刚刚脱离控制的大秦遗骨,魂火齐齐暗下去半寸。
几柄残戈从白骨手里滑落,砸在地上。
声音很闷。
周澈站在最前面,左手抓著黑色虎符。
虎符烫得像烧红的铁,掌心皮肉已经焦了一块。
他没鬆手。
系统小萝莉在脑子里尖叫。
【宿主,別装高手!】
【这不是程序!是活的!】
【你现在蓝条见底,左臂污染入骨,拿什么打?拿脸吗?】
周澈盯著坑底,那只黑手撑起身体。
先是手臂,没有皮,只有一层黑色黏液在流。
接著是肩膀,胸口。
最后,一个瘦长的人形怪物,从灰白心臟里爬了出来。
它没有眼睛,脸上只有一张竖著裂开的嘴。
嘴里全是细齿,背后拖著六根骨刺。
骨刺上嵌著破碎的青铜甲片,还有暗青色异星晶片。
张玄素看著那些骨刺上的旧痕,脸色沉了下去。
“战场伤。
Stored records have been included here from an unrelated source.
-- ==== Sys2Proof/Machine/State.lean ====
section
/-! DEFINITION. The state of the block: plain data, holding every piece of state the spec names, and the machine
right after reset. `Env` is what the clock, security and reset commands own; `Work` is what traffic changes. -/

namespace Sys2Proof.Machine

/-- Why a command could stop the block. No command of this spec does (log 1): every command answers a next state.
Safe: nothing raises it. -/
inductive Fault where
  /-- Raised by no command. -/
  | unreachable
  deriving DecidableEq, Repr

/-- Why a command is turned away. -/
inductive Refusal where
  /-- Raised by an arm of `exec` that has no meaning yet. Safe: nothing is claimed of it. -/
  | notModelled (mnemonic : String)
  deriving DecidableEq, Repr

/-- A sparse map by number: keys strictly rising. -/
abbrev AMap (α : Type) := List (Nat × α)

/-- A triplicated critical word (15 R583): its three copies. -/
structure Tri (α : Type) where
  a : α
  b : α
  c : α
  deriving DecidableEq, Repr

/-! ### Clock and Meridian (02) -/

/-- Frame counter and boundary schedule (02 R36, R47-R57). Instants are ps since power-on (log 2): `start` of the frame in
progress, `next` boundary, the period of the frame that ended at `start`. `taken` is the end of the last window in which an edge
was accepted, `phi` what remains of the target phase, `slewing` whether the frame in progress has been adjusted. A follower
counts boundaries without a flit of the source; `srcOverride` is the source chosen under R56 or learnt under R57, `srcNext` the
one from the next boundary on, `returned` whether the device has yet to learn its source, `follow` the frame number, period code
and source that a flit gives for the next boundary, `aligned` whether the latest flit found the boundary within 20 ns (R54). -/
structure Clk where
  frame : Nat := 0
  start : Nat := 0
  next : Nat := 8000000
  lastPeriod : Nat := 8000000
  taken : Option Nat := none
  phi : Int := 0
  slewing : Bool := false
  noFlit : Nat := 0
  srcOverride : Option Nat := none
  srcNext : Option Nat := none
  returned : Bool := false
  follow : Option (Nat × Nat × Nat) := none
  aligned : Bool := false
  now : Nat := 0
  deriving DecidableEq, Repr

/-- An accepted Meridian commit that waits for its frame (02 R58, 19 R690). -/
structure MerPending where
  frame : Nat
  period : Nat
  mode : Nat
  src : Nat
  interval : Nat
  slots : Nat
  base : Nat
  deriving DecidableEq, Repr

/-- A snapshot being written (02 R43-R45): its slot address, its frame, its header word and sequence. -/
structure SnapWrite where
  addr : Nat
  frame : Nat
  code : Nat
  seq : Nat
  deriving DecidableEq, Repr

/-- Live Meridian configuration and pending commit (02 R37: both triplicated; the live word in the layout of MERIDIAN.CTL), and
the snapshot set-up in force (19 R690). -/
structure Mer where
  live : Tri Word := ⟨0x10, 0x10, 0x10⟩
  pending : Tri (Option MerPending) := ⟨none, none, none⟩
  interval : Nat := 0
  slots : Nat := 0
  base : Nat := 0
  slot : Nat := 0
  seq : Nat := 0
  writing : Option SnapWrite := none
  deriving DecidableEq, Repr

/-! ### Faults and messages -/

/-- A fault record before it is placed (15 Table 15-6). `coal` says that its raising rule coalesces it (R591),
`run` that it gives a run of lines at consecutive DPAs in its frame (05 R212, 06 R242), `req` that a request caused it (R594), `host` the host it names, `owed` that it entered the holding table with its host
copy still to write (R592). -/
structure FaultRec where
  ty : Nat
  sev : Nat := 0
  parcel : Nat := 0
  ctx : Option Nat := none
  dev : Nat := 0
  agent : Nat := 0
  addrCva : Bool := false
  addr : Nat := 0
  frame : Nat := 0
  count : Nat := 1
  unit : Nat := 0
  agent2 : Nat := 0
  detail2 : Nat := 0
  specific : Nat := 0
  coal : Bool := false
  run : Bool := false
  req : Bool := false
  host : Option Nat := none
  owed : Bool := false
  deriving DecidableEq, Repr

/-- Back-invalidate snoops (05). -/
inductive Snp where
  | cur | data | inv
  deriving DecidableEq, Repr

/-- Completions of a host request (05 Table 5-5). -/
inductive HostCmp where
  | cmp | cmpS | cmpE
  deriving DecidableEq, Repr

/-- A Daoth message (13 Table 13-6, Table 13-7): opcode, destination device, agents, tag, line, the extension of a
forwarded request (parcel, generation, offset, acceptance frame), data line, byte mask, and operands of its own. -/
structure PeerMsg where
  op : Nat
  dev : Nat
  src : Nat := 0x7F
  dst : Nat := 0x7F
  tag : Nat := 0
  line : Nat := 0
  rty : Bool := false
  ext : Option (Nat × Nat × Nat × Nat) := none
  data : Option Payload := none
  mask : Option (BitVec 64) := none
  args : List Nat := []
  deriving DecidableEq, Repr

/-- A message that leaves the device (log 4). -/
inductive Out where
  /-- Data response on CXL.mem, with its completion and its DevLoad (11 R452). -/
  | hostData (agent tag : Nat) (c : HostCmp) (d : Payload) (load : Nat)
  /-- Completion without data, with its DevLoad; `err` is an error completion. -/
  | hostCmp (agent tag : Nat) (err : Bool) (load : Nat)
  /-- AtomicOp completion: the original value, poisoned or not. -/
  | hostAtomic (agent tag value : Nat) (poison : Bool)
  /-- Unsupported Request (12 R469, 05 R196). -/
  | hostUr (agent tag : Nat)
  /-- Completer Abort (05 R199). -/
  | hostCa (agent tag : Nat)
  /-- BISnpCur, BISnpData or BISnpInv to a host of this device. -/
  | hostSnp (agent line : Nat) (k : Snp)
  /-- BIConflictAck (05 R192). -/
  | biConflictAck (agent line : Nat)
  /-- RETRY to a requester inside the device (05 R189): the pair, its tag, and the line. -/
  | retry (dev agent tag line : Nat)
  /-- A Daoth message to a peer device. -/
  | peer (m : PeerMsg)
  /-- An MSI-X message of a logical device (12 R485). -/
  | msix (agent vector : Nat)
  /-- A CXL event record of a logical device: kind, and two values. -/
  | event (agent kind a b : Nat)
  /-- The reply to a management command: completion code (0 success) and data. -/
  | reply (m : Mgr) (code : Nat) (data : List Nat)
  /-- A flit of a Daoth port: type (13 Table 13-4) and three values. -/
  | flit (port kind a b c : Nat)
  /-- A command on the DDR5 bus of a subchannel: kind, logical rank, bank address. -/
  | dram (chan sub kind rank bank : Nat)
  /-- The value that a register read with a side effect returned (11 R454, 19 R684). -/
  | read (agent addr value : Nat)
  /-- The result of a mailbox command of a logical device: command, return code, output. -/
  | mbox (agent cmd code : Nat) (out : List Nat)
  /-- Whether a host's HDM decoder commit succeeded (12 R475). -/
  | decoder (agent idx : Nat) (ok : Bool)
  /-- Global Persistent Flush acknowledged (12 Table 12-5). -/
  | gpfAck (agent : Nat)
  /-- A JTAG instruction and whether it was decoded (17 R660). -/
  | jtag (op : Nat) (decoded : Bool)
  /-- A Mash work message or its reply on Vorir (07 R290-R292): kind, ring, descriptor, tile, Tun. -/
  | work (kind ring n idx tun : Nat)
  deriving DecidableEq, Repr

/-! ### Pool memory and the near cache (03, 15) -/

/-- The key under which an encrypted line was written (17 R637): parcel, generation, key slot. -/
structure KeyId where
  parcel : Nat
  gen : Nat
  slot : Nat
  deriving DecidableEq, Repr

/-- A near-cache line (01 R12, R13; 05 R202; 06 R219): data, poison flag, dirty flag, parcel, and for a line homed
on a peer its Table 6-1 state, with the generation and parcel offset it was granted under. -/
structure NcLine where
  data : Line
  poison : Bool
  dirty : Bool
  parcel : Nat
  st : Option PeerSt := none
  gen : Nat := 0
  off : Nat := 0
  deriving DecidableEq, Repr

/-- What of a promoted parcel was not yet copied when its source was lost: all above 64 KiB * `mark`, or for a resilver those of the
marked plots (04 R138, R143). -/
structure CutPart where
  parcel : Nat
  mark : Nat
  plots : Option (List Nat)
  deriving DecidableEq, Repr

/-- A way of a Sheet cache (01 R25): parcel, Sheet index, entry, and when it was last used. -/
structure SheetWay where
  parcel : Nat
  idx : Nat
  entry : Nat
  used : Nat
  deriving DecidableEq, Repr

/-- An extent (03 R86): base and length in bytes, parcel, and the generation current when it was added. -/
structure Extent where
  lda : Nat
  len : Nat
  parcel : Nat
  gen : Nat
  deriving DecidableEq, Repr

/-- An accepted Cadastre commit that waits for its frame (03 R73-R75), with the extents that are installed with it, by agent
(R87), and the forced revokes that it carries out, as (parcel, agent) (R91). -/
structure CadPending where
  frame : Nat
  records : List (BitVec 512)
  adds : List (Nat × Extent) := []
  forced : List (Nat × Nat) := []
  deriving DecidableEq, Repr

/-- The page-move unit (03 R97-R99): parcel, Sheet index, page, copy, target page and device, and the frame of go;
`copied` once the copy of step 5 is written, `recalled` the lines of lost sets that it has recalled. -/
structure PageMove where
  parcel : Nat
  plot : Nat
  page : Nat
  copy : Nat
  tdev : Nat
  tpage : Nat
  frame : Nat
  copied : Bool := false
  recalled : List Nat := []
  deriving DecidableEq, Repr
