-- ==== Sys2Proof/Machine/Fp.lean ====
section
/-! DEFINITION. In-pool arithmetic (07): number formats, exact values, rounding, MX blocks. Every operation is exact
arithmetic followed by the one rounding that its rule names. -/

namespace Sys2Proof.Machine

/-- A number as arithmetic sees it: a NaN, an infinity, or (-1)^neg * m * 2^e exactly. -/
inductive Val where
  | nan
  | inf (neg : Bool)
  | fin (neg : Bool) (m : Nat) (e : Int)
  deriving DecidableEq, Repr

/-- A floating-point layout (07 Table 7-2): exponent and fraction bits, bias, and the codes with all exponent bits
set: 0 infinity and NaN (IEEE 754), 1 NaN in the last code alone (E4M3), 2 ordinary numbers (MX elements). -/
structure FpFmt where
  ebits : Nat
  fbits : Nat
  bias : Nat
  top : Nat
  deriving DecidableEq, Repr

/-- An element format: floating point, or two's complement of `n` bits with `frac` fraction bits. -/
inductive ElFmt where
  | fp (f : FpFmt)
  | int (n frac : Nat)
  deriving DecidableEq, Repr

def fp64 : FpFmt := ⟨11, 52, 1023, 0⟩
def fp32 : FpFmt := ⟨8, 23, 127, 0⟩
def fp16 : FpFmt := ⟨5, 10, 15, 0⟩
def bf16 : FpFmt := ⟨8, 7, 127, 0⟩
def e4m3 : FpFmt := ⟨4, 3, 7, 1⟩
def e5m2 : FpFmt := ⟨5, 2, 15, 0⟩
def e3m2 : FpFmt := ⟨3, 2, 3, 2⟩
def e2m3 : FpFmt := ⟨2, 3, 1, 2⟩
def e2m1 : FpFmt := ⟨2, 1, 1, 2⟩

/-- The element format of a code (07 Table 7-2); none for the reserved codes. -/
def elFmt (code : Nat) : Option ElFmt :=
  match code with
  | 0 => some (.fp fp64)
  | 1 => some (.fp fp32)
  | 2 => some (.fp fp16)
  | 3 => some (.fp bf16)
  | 4 => some (.fp e4m3)
  | 5 => some (.fp e5m2)
  | 6 => some (.fp e4m3)
  | 7 => some (.fp e5m2)
  | 8 => some (.fp e3m2)
  | 9 => some (.fp e2m3)
  | 10 => some (.fp e2m1)
  | 11 => some (.int 8 6)
  | 12 => some (.int 8 0)
  | 13 => some (.int 32 0)
  | _ => none

def isMx (code : Nat) : Bool := decide (6 ≤ code) && decide (code ≤ 11)

/-- Bits of an element. -/
def elBits (code : Nat) : Nat :=
  match code with
  | 0 => 64 | 1 => 32 | 13 => 32 | 2 => 16 | 3 => 16 | 8 => 6 | 9 => 6 | 10 => 4
  | _ => 8

/-- Bytes of an element of a format that is not MX. -/
def elBytes (code : Nat) : Nat := elBits code / 8

/-- Block size B of an MX format (07 Table 7-3). -/
def mxBytes (code : Nat) : Nat := 4 * elBits code

/-- emax of an MX format (07 Table 7-3). -/
def mxEmax (code : Nat) : Nat :=
  match code with
  | 6 => 8 | 7 => 15 | 8 => 4 | 9 => 2 | 10 => 2
  | _ => 0

/-! ### Decoding -/

def FpFmt.maxExp (f : FpFmt) : Nat := 2 ^ f.ebits - 1

/-- The value of a bit pattern (07 R258: subnormals as IEEE 754 defines them). -/
def FpFmt.decode (f : FpFmt) (b : Nat) : Val :=
  let neg := bitAt b (f.ebits + f.fbits)
  let ex := b / 2 ^ f.fbits % 2 ^ f.ebits
  let fr := b % 2 ^ f.fbits
  if ex = f.maxExp ∧ f.top = 0 then (if fr = 0 then .inf neg else .nan)
  else if ex = f.maxExp ∧ f.top = 1 ∧ fr = 2 ^ f.fbits - 1 then .nan
  else if ex = 0 then .fin neg fr (1 - (f.bias : Int) - f.fbits)
  else .fin neg (2 ^ f.fbits + fr) ((ex : Int) - f.bias - f.fbits)

def decodeEl (f : ElFmt) (b : Nat) : Val :=
  match f with
  | .fp f => f.decode b
  | .int n frac =>
    let b := b % 2 ^ n
    if b < 2 ^ (n - 1) then .fin false b (-(frac : Int)) else .fin true (2 ^ n - b) (-(frac : Int))

/-! ### Rounding (07 R268, R269) -/

/-- How a conversion rounds: to nearest even, or stochastically with the 16-bit draw u. -/
inductive Rnd where
  | nearest
  | stochastic (u : Nat)
  deriving DecidableEq, Repr

/-- m * 2^e as a whole number of units 2^q, rounded. -/
def roundUnits (m : Nat) (e q : Int) (r : Rnd) : Nat :=
  if q ≤ e then m * 2 ^ (e - q).toNat
  else
    let sh := (q - e).toNat
    let hi := m / 2 ^ sh
    let lo := m % 2 ^ sh
    match r with
    | .nearest =>
      let half := 2 ^ (sh - 1)
      if lo > half ∨ (lo = half ∧ hi % 2 = 1) then hi + 1 else hi
    | .stochastic u => if u < 2 ^ 16 * lo / 2 ^ sh then hi + 1 else hi

/-- The largest finite value of a format, as a number of units 2^q. -/
def FpFmt.maxFin (f : FpFmt) : Nat × Int :=
  match f.top with
  | 0 => (2 ^ (f.fbits + 1) - 1, (f.maxExp : Int) - 1 - f.bias - f.fbits)
  | 1 => (2 ^ (f.fbits + 1) - 2, (f.maxExp : Int) - f.bias - f.fbits)
  | _ => (2 ^ (f.fbits + 1) - 1, (f.maxExp : Int) - f.bias - f.fbits)

/-- Whether a * 2^x exceeds b * 2^y. -/
def gtUnits (a : Nat) (x : Int) (b : Nat) (y : Int) : Bool :=
  if x ≤ y then decide (a > b * 2 ^ (y - x).toNat) else decide (a * 2 ^ (x - y).toNat > b)

def signBit (f : FpFmt) (neg : Bool) : Nat := if neg then 2 ^ (f.ebits + f.fbits) else 0

/-- The bits of n * 2^q, which the format holds exactly. -/
def FpFmt.pack (f : FpFmt) (neg : Bool) (n : Nat) (q : Int) : Nat :=
  if n = 0 then signBit f neg
  else
    let p := Nat.log2 n
    let ex := q + p
    let emin : Int := 1 - f.bias
    if ex < emin then signBit f neg + n * 2 ^ (q - (emin - f.fbits)).toNat
    else
      let fr := if p ≤ f.fbits then n * 2 ^ (f.fbits - p) else n / 2 ^ (p - f.fbits)
      signBit f neg + (ex + f.bias).toNat * 2 ^ f.fbits + fr % 2 ^ f.fbits

/-- The canonical quiet NaN (07 R267). -/
def FpFmt.nanBits (f : FpFmt) : Nat :=
  if f.top = 1 then 2 ^ (f.ebits + f.fbits) - 1
  else f.maxExp * 2 ^ f.fbits + 2 ^ (f.fbits - 1)

def FpFmt.maxBits (f : FpFmt) (neg : Bool) : Nat := f.pack neg f.maxFin.1 f.maxFin.2

/-- A value in a floating-point format, with the overflow rule of Table 7-5. -/
def FpFmt.encode (f : FpFmt) (v : Val) (r : Rnd) (sat : Bool) : Nat :=
  match v with
  | .nan => f.nanBits
  | .inf neg => if f.top = 0 then signBit f neg + f.maxExp * 2 ^ f.fbits else f.nanBits
  | .fin neg m e =>
    if m = 0 then signBit f neg
    else
      let q := max (e + Nat.log2 m - f.fbits) (1 - (f.bias : Int) - f.fbits)
      let n := roundUnits m e q r
      if gtUnits n q f.maxFin.1 f.maxFin.2 then
        (if f.top = 0 ∧ sat = false then signBit f neg + f.maxExp * 2 ^ f.fbits else f.maxBits neg)
      else f.pack neg n q

/-- Two's complement of n bits. -/
def twos (n : Nat) (x : Int) : Nat := (x % (2 ^ n : Int)).toNat

/-- A value in an integer format (07 Table 7-5): rounded, then clamped; NaN becomes 0. An MX INT8 element is clamped
to its largest finite magnitude. -/
def encodeInt (n frac : Nat) (v : Val) (r : Rnd) : Nat :=
  let hi : Int := 2 ^ (n - 1) - 1
  let lo : Int := if frac = 0 then -(2 ^ (n - 1)) else -hi
  match v with
  | .nan => 0
  | .inf neg => twos n (if neg then lo else hi)
  | .fin neg m e =>
    let k := roundUnits m e (-(frac : Int)) r
    let x : Int := if neg then -(k : Int) else k
    twos n (max lo (min hi x))

def encodeEl (f : ElFmt) (v : Val) (r : Rnd) (sat : Bool) : Nat :=
  match f with
  | .fp f => f.encode v r sat
  | .int n frac => encodeInt n frac v r

/-- The draw u of stochastic rounding (07 R269). -/
def srDraw (seed k i : Nat) : Nat :=
  let w := ((seed ^^^ (2 ^ 28 * k)) + 0x9E3779B9 * i) % 2 ^ 32
  let w := w ^^^ (w / 2 ^ 16)
  let w := 0x7FEB352D * w % 2 ^ 32
  let w := w ^^^ (w / 2 ^ 15)
  let w := 0x846CA68B * w % 2 ^ 32
  let w := w ^^^ (w / 2 ^ 16)
  w / 2 ^ 16

/-! ### Exact operations (07 R263, R267) -/

def vneg (v : Val) : Val :=
  match v with
  | .nan => .nan
  | .inf n => .inf (!n)
  | .fin n m e => .fin (!n) m e

def sgn (neg : Bool) (m : Nat) : Int := if neg then -(m : Int) else m

def vadd (a b : Val) : Val :=
  match a, b with
  | .nan, _ => .nan
  | _, .nan => .nan
  | .inf x, .inf y => if x = y then .inf x else .nan
  | .inf x, _ => .inf x
  | _, .inf y => .inf y
  | .fin x m e, .fin y n f =>
    let q := min e f
    let s := sgn x m * 2 ^ (e - q).toNat + sgn y n * 2 ^ (f - q).toNat
    .fin (if s = 0 then x && y else decide (s < 0)) s.natAbs q

def vmul (a b : Val) : Val :=
  match a, b with
  | .nan, _ => .nan
  | _, .nan => .nan
  | .inf x, .inf y => .inf (x != y)
  | .inf x, .fin y n _ => if n = 0 then .nan else .inf (x != y)
  | .fin x m _, .inf y => if m = 0 then .nan else .inf (x != y)
  | .fin x m e, .fin y n f => .fin (x != y) (m * n) (e + f)

/-- A quotient with enough bits for any format and a sticky last bit: it rounds as the exact quotient does. -/
def vdiv (a b : Val) : Val :=
  match a, b with
  | .nan, _ => .nan
  | _, .nan => .nan
  | .inf _, .inf _ => .nan
  | .inf x, .fin y _ _ => .inf (x != y)
  | .fin x _ _, .inf y => .fin (x != y) 0 0
  | .fin x m e, .fin y n f =>
    if n = 0 then (if m = 0 then .nan else .inf (x != y))
    else
      let k := 130 + Nat.log2 n - min (Nat.log2 m) (Nat.log2 n)
      let q := m * 2 ^ k / n
      let sticky := if m * 2 ^ k % n = 0 then 0 else 1
      .fin (x != y) (2 * q + sticky) (e - f - k - 1)

/-- Integer square root by bits from the top. -/
def isqrtBits (n bits acc : Nat) : Nat :=
  match bits with
  | 0 => acc
  | k + 1 =>
    let t := acc + 2 ^ k
    isqrtBits n k (if t * t ≤ n then t else acc)

def isqrt (n : Nat) : Nat := isqrtBits n (Nat.log2 n / 2 + 1) 0

def vsqrt (a : Val) : Val :=
  match a with
  | .nan => .nan
  | .inf false => .inf false
  | .inf true => .nan
  | .fin x m e =>
    if m = 0 then .fin x 0 0
    else if x then .nan
    else
      let odd := (e % 2).toNat
      let n := m * 2 ^ (odd + 260)
      let s := isqrt n
      .fin false (2 * s + (if s * s = n then 0 else 1)) ((e - odd - 260) / 2 - 1)

/-- Whether a < b for numbers; -0 below +0 (IEEE 754-2019 minimum and maximum). -/
def vlt (a b : Val) : Bool :=
  match a, b with
  | .nan, _ => false
  | _, .nan => false
  | .inf x, .inf y => x && !y
  | .inf x, _ => x
  | _, .inf y => !y
  | .fin x m e, .fin y n f =>
    let q := min e f
    let s := sgn x m * 2 ^ (e - q).toNat
    let t := sgn y n * 2 ^ (f - q).toNat
    if s = t then s == 0 && x && !y else decide (s < t)

def vmax (a b : Val) : Val := if a = .nan ∨ b = .nan then .nan else if vlt a b then b else a
def vmin (a b : Val) : Val := if a = .nan ∨ b = .nan then .nan else if vlt b a then b else a
def vabs (a : Val) : Val := match a with | .fin _ m e => .fin false m e | .inf _ => .inf false | .nan => .nan

/-- A value rounded to a format and read back: one rounding to nearest even. -/
def rnd (f : ElFmt) (v : Val) : Val :=
  match f with
  | .fp f => f.decode (f.encode v .nearest false)
  | .int n frac =>
    -- an INT32 accumulator wraps (07 R265)
    match v with
    | .fin neg m e => decodeEl (.int n frac) (twos n (sgn neg (roundUnits m e (-(frac : Int)) .nearest)))
    | _ => decodeEl (.int n frac) (encodeInt n frac v .nearest)

/-- Add a product or addend into an accumulator: one rounding to nearest even (07 R263). -/
def accAdd (f : ElFmt) (acc x : Val) : Val := rnd f (vadd acc x)

def vzero : Val := .fin false 0 0

/-- 2^k. -/
def vpow2 (k : Int) : Val := .fin false 1 k

/-! ### Addends of SCATTER_ADD (08 R329) -/

/-- An exact value as the operand of a read-modify-write: its sign in bit 0, its kind in bits 2-1 (0 finite, 1 infinite,
2 NaN), its exponent plus 2^28 in bits 31-3, its magnitude above them. -/
def valToNat (v : Val) : Nat :=
  match v with
  | .nan => 4
  | .inf n => 2 + (if n then 1 else 0)
  | .fin n m e => (if n then 1 else 0) + (e + 2 ^ 28).toNat % 2 ^ 29 * 8 + 2 ^ 32 * m

def natToVal (x : Nat) : Val :=
  if bitsOf x 2 1 = 0 then .fin (bitAt x 0) (x / 2 ^ 32) ((bitsOf x 31 3 : Int) - 2 ^ 28)
  else if bitsOf x 2 1 = 1 then .inf (bitAt x 0) else .nan

/-- An element after an addend: one rounding to nearest even in its format (R329). -/
def addInFmt (fmt old x : Nat) : Nat :=
  match elFmt fmt with
  | some f => encodeEl f (vadd (decodeEl f old) (natToVal x)) .nearest false
  | none => old

/-! ### MX blocks (07 R259-R262) -/

/-- The value of an MX element with its scale byte. -/
def mxValue (code s b : Nat) : Val :=
  if s = 0xFF then .nan
  else match elFmt code with
    | some f => vmul (vpow2 ((s : Int) - 127)) (decodeEl f b)
    | none => .nan

/-- floor(log2 |v|) of a finite value that is not zero. -/
def vlog2 (v : Val) : Int := match v with | .fin _ m e => e + Nat.log2 m | _ => 0

/-- The scale of a block of values (07 R262). -/
def mxScale (code : Nat) (vs : List Val) : Nat :=
  if vs.any (fun v => match v with | .fin _ _ _ => false | _ => true) then 0xFF
  else
    let amax := vs.foldl (fun a v => if vlt a (vabs v) then vabs v else a) vzero
    match amax with
    | .fin _ 0 _ => 127
    | v => (max 0 (min 254 (vlog2 v - mxEmax code + 127))).toNat

/-- The element codes of a block under a scale; all zero under 0xFF. -/
def mxEncode (code s : Nat) (vs : List (Val × Rnd)) : List Nat :=
  match elFmt code with
  | none => []
  | some f => vs.map (fun x => if s = 0xFF then 0 else encodeEl f (vmul (vpow2 (127 - (s : Int))) x.1) x.2 true)

end Sys2Proof.Machine
end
”
沈炼握紧绣春刀。
“白起留下的?”
没人回答,怪物歪了歪头。
它没有眼睛,却准確看向周澈手里的虎符。
“虎符。”
然后,它看向周澈左胸。
“剑胚。”
最后,它转向露娜。
“精灵血。”
露娜脸色一白,往江晚吟身后退了半步。
江晚吟抬手挡住她,没有看周澈,一直盯著那只怪物。
黑泥停了,秦军魂火弱了。
灰白心臟也不再发出机械指令。
这说明一件事。
假白起是壳,灰白心臟是中转。
眼前这东西,才是拿著线的人。
江晚吟声音很低。
“周澈,它不是刚醒。”
张玄素横剑上前。
“江博士,说人话。”
江晚吟看著坑底。
“我们打碎的不是老巢,是门铃。”
沈炼慢慢拔刀。
“那就把开门的手剁了。”
怪物裂开嘴。
“两千年。”
“那个姓白的,把我斩得只剩一滴源血。”
“我在这里养了两千年,才养回半具身体。”
它抬起手,像在挑东西。
“虎符补军权,剑胚开锁。”
“精灵血养肉,你们来得正好。”
周澈把虎符塞进胸前战术袋,掌心被烫得冒烟。
他往前走了一步。
“那你挺会过日子。”
怪物停了一下。
系统小萝莉冷笑一声。
“翻译一下,宿主骂你是老六。”
怪物听不懂这个词,但它听得懂周澈的语气。
下一秒。
沈炼出刀,绣春刀斩出暗金刀罡,直劈怪物头顶。
张玄素同时挑剑,地上几十柄残破秦戈被剑意牵起,封住怪物退路。
一个砍正面,一个堵后路。
怪物没退,只是抬手一抹。
呲。
沈炼的刀罡劈进黑液里。
没炸,没响,像被泥潭吞了。
张玄素牵起的残戈刚靠近怪物,就被黑液融成铁水。
沈炼抽刀后退。
“破不了。”
张玄素剑尖轻轻一颤。
“硬得不讲理。”
怪物抬起掌心,对准沈炼,一股吸力爆开。
沈炼整个人被拖了过去。
他反手把绣春刀插进地面,双脚在黑泥里犁出两道沟。
还是止不住。
周澈没有乱冲,盯著怪物掌心。
黑液往內转,骨刺没亮。
不是空间术,是单点牵引。
打掌心。
“毁灭吐息。”
暗金粒子束从周澈指尖射出,擦著沈炼肩膀,轰在怪物掌心。
轰!
吸力断了。
沈炼抽刀暴退,胸口剧烈起伏。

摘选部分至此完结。